- [Your instructions]: Reproduce, from the lines below, exactly the stretch that begins at the line containing "else if 256" and ends at the line containing "GET_SENSOR (R371). -/", both included.

- [Items listed in a dataset]:
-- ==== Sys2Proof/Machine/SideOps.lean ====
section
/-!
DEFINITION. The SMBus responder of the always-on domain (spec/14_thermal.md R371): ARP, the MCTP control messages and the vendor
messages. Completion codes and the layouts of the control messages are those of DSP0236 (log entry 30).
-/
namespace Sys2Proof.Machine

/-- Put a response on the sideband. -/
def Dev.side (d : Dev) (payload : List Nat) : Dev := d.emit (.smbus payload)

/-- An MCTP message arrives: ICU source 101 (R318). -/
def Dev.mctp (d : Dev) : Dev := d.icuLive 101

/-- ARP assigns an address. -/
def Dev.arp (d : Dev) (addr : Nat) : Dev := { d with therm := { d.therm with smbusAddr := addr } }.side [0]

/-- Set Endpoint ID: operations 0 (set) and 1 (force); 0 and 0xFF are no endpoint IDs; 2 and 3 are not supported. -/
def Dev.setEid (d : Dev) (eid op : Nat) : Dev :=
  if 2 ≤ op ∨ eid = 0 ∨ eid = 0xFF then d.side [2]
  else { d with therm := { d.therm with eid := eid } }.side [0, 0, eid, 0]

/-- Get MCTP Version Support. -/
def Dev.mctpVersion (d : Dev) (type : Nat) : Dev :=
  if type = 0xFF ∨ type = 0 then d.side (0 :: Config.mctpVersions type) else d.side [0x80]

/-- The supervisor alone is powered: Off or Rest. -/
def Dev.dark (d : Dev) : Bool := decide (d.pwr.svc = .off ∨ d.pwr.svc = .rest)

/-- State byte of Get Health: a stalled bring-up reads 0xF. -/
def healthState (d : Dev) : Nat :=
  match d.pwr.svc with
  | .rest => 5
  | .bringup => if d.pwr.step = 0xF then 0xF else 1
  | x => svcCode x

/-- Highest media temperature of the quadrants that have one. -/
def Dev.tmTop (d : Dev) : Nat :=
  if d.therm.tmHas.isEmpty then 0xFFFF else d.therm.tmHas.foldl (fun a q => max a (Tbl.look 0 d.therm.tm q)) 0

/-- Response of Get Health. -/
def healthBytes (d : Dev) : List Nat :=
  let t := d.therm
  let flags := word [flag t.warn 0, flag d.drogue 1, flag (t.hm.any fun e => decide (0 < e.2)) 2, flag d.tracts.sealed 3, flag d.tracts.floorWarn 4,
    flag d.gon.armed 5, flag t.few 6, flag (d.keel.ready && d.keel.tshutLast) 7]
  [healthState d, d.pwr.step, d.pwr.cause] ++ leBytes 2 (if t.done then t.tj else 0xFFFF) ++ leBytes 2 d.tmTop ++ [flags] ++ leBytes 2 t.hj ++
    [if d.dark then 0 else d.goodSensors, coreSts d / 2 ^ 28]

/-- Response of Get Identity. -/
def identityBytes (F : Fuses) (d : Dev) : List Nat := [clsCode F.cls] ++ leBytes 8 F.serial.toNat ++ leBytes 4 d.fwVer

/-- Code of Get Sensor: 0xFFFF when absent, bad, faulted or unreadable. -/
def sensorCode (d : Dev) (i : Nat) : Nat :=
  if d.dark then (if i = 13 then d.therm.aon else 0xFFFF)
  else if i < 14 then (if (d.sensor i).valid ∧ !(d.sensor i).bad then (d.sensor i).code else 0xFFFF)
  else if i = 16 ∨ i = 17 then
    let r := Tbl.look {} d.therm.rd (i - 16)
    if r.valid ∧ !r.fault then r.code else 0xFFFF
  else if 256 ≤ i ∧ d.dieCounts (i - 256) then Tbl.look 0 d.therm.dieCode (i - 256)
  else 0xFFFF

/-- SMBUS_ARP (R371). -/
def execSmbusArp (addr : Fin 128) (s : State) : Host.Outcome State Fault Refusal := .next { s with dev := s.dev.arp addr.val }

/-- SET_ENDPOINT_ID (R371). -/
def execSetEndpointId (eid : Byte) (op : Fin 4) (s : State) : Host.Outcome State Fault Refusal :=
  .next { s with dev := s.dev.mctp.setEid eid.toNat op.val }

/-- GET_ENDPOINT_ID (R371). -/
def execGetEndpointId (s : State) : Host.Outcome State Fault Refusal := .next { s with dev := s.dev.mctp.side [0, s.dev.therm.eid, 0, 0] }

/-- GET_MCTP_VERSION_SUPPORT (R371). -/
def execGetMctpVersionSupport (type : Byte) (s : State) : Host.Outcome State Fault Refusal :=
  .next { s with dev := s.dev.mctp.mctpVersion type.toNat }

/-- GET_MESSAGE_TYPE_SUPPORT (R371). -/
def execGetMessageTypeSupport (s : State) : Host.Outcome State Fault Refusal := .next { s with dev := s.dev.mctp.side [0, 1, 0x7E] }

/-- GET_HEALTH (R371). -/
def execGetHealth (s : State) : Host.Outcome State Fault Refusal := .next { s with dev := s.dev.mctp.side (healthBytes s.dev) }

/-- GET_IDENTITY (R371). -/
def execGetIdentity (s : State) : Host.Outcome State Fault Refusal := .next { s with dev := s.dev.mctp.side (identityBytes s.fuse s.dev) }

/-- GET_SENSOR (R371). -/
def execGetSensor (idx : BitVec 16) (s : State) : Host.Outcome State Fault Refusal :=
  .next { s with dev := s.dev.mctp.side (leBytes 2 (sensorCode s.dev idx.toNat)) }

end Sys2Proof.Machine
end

- [Result for this task]:
  else if 256 ≤ i ∧ d.dieCounts (i - 256) then Tbl.look 0 d.therm.dieCode (i - 256)
  else 0xFFFF

/-- SMBUS_ARP (R371). -/
def execSmbusArp (addr : Fin 128) (s : State) : Host.Outcome State Fault Refusal := .next { s with dev := s.dev.arp addr.val }

/-- SET_ENDPOINT_ID (R371). -/
def execSetEndpointId (eid : Byte) (op : Fin 4) (s : State) : Host.Outcome State Fault Refusal :=
  .next { s with dev := s.dev.mctp.setEid eid.toNat op.val }

/-- GET_ENDPOINT_ID (R371). -/
def execGetEndpointId (s : State) : Host.Outcome State Fault Refusal := .next { s with dev := s.dev.mctp.side [0, s.dev.therm.eid, 0, 0] }

/-- GET_MCTP_VERSION_SUPPORT (R371). -/
def execGetMctpVersionSupport (type : Byte) (s : State) : Host.Outcome State Fault Refusal :=
  .next { s with dev := s.dev.mctp.mctpVersion type.toNat }

/-- GET_MESSAGE_TYPE_SUPPORT (R371). -/
def execGetMessageTypeSupport (s : State) : Host.Outcome State Fault Refusal := .next { s with dev := s.dev.mctp.side [0, 1, 0x7E] }

/-- GET_HEALTH (R371). -/
def execGetHealth (s : State) : Host.Outcome State Fault Refusal := .next { s with dev := s.dev.mctp.side (healthBytes s.dev) }

/-- GET_IDENTITY (R371). -/
def execGetIdentity (s : State) : Host.Outcome State Fault Refusal := .next { s with dev := s.dev.mctp.side (identityBytes s.fuse s.dev) }

/-- GET_SENSOR (R371). -/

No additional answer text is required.